**PROBLEM:** Return nothing but the lines from the line containing "BitVec.ofNat 8 (16" through the last line of the records, reproduced exactly.

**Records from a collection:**
- - - - - - -

/-- The assembler reads the number that a run of decimal digits writes. -/
theorem readDecimal_toDigits (n : Nat) {tail : List Char} (h : LineTail tail) :
    readDecimal (Nat.toDigits 10 n ++ tail) = some (n, tail) := by
  have hdigit : ∀ c ∈ Nat.toDigits 10 n, decimalDigit c = some (c.toNat - 0x30) := fun c hc =>
    decimalDigit_of_isDigit (Nat.isDigit_of_mem_toDigits (by decide) (by decide) hc)
  obtain ⟨htake, hdrop⟩ := h.takeWhile_append (p := fun c => (decimalDigit c).isSome) rfl
    (fun c hc => by rw [hdigit c hc]; rfl)
  have hvalue : (Nat.toDigits 10 n).foldl (fun n c => 10 * n + (decimalDigit c).getD 0) 0 = n :=
    calc (Nat.toDigits 10 n).foldl (fun n c => 10 * n + (decimalDigit c).getD 0) 0
      _ = Nat.ofDigitChars 10 (Nat.toDigits 10 n) 0 :=
        List.foldl_ext _ _ _ fun k c hc => by rw [hdigit c hc]; rfl
      _ = n := Nat.ofDigitChars_ten_toDigits
  simp [readDecimal, htake, hdrop, hvalue, Nat.toDigits_ne_nil]

/-- A decimal operand is read as a byte, or refused where it is above 255. -/
theorem readByte_toDigits (n : Nat) {tail : List Char} (h : LineTail tail) :
    readByte (' ' :: (Nat.toDigits 10 n ++ tail)) = if byteNumber n then some (BitVec.ofNat 8 n, tail) else none := by
  have hdigit : ∀ c ∈ Nat.toDigits 10 n, c.isDigit = true := fun c hc =>
    Nat.isDigit_of_mem_toDigits (by decide) (by decide) hc
  have hread := readDecimal_toDigits n h
  obtain ⟨x, xs, hxs⟩ := List.exists_cons_of_ne_nil (Nat.toDigits_ne_nil (n := n) (b := 10))
  rw [hxs] at hdigit hread ⊢
  have hx := hdigit x (by simp)
  have hskip : skipBlanks (' ' :: (x :: xs ++ tail)) = x :: xs ++ tail := by
    have h1 : x ≠ ' ' := by rintro rfl; cases hx
    have h2 : x ≠ '\t' := by rintro rfl; cases hx
    simp [skipBlanks, h1, h2]
  unfold readByte
  rw [hskip]
  split
  case h_1 heq =>
    obtain ⟨rfl, -⟩ := List.cons.inj heq
    cases hx
  case h_2 heq =>
    obtain ⟨-, hrest⟩ := List.cons.inj heq
    cases xs with
    | nil => cases h.head_eq (c := 'x') (by simpa using congrArg List.head? hrest)
    | cons y ys =>
      obtain ⟨rfl, -⟩ := List.cons.inj hrest
      cases hdigit 'x' (by simp)
  case h_3 =>
    rw [hread]
    rfl

/-- The assembler reads the hexadecimal characters of 40_crc.md R102. -/
theorem hexDigit_hexChar : ∀ n : BitVec 4, hexDigit (Char.ofNat (hexChar n).toNat) = some n.toNat := by decide

theorem ofNat_nibbles (b : Byte) :
    BitVec.ofNat 8 (16 * (b.extractLsb' 4 4).toNat + (b.extractLsb' 0 4).toNat) = b := by
  refine BitVec.eq_of_toNat_eq ?_
  simp only [BitVec.toNat_ofNat, BitVec.extractLsb'_toNat, Nat.shiftRight_eq_div_pow]
  omega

- - - - - - -

**ANSWER:**
    BitVec.ofNat 8 (16 * (b.extractLsb' 4 4).toNat + (b.extractLsb' 0 4).toNat) = b := by
  refine BitVec.eq_of_toNat_eq ?_
  simp only [BitVec.toNat_ofNat, BitVec.extractLsb'_toNat, Nat.shiftRight_eq_div_pow]
  omega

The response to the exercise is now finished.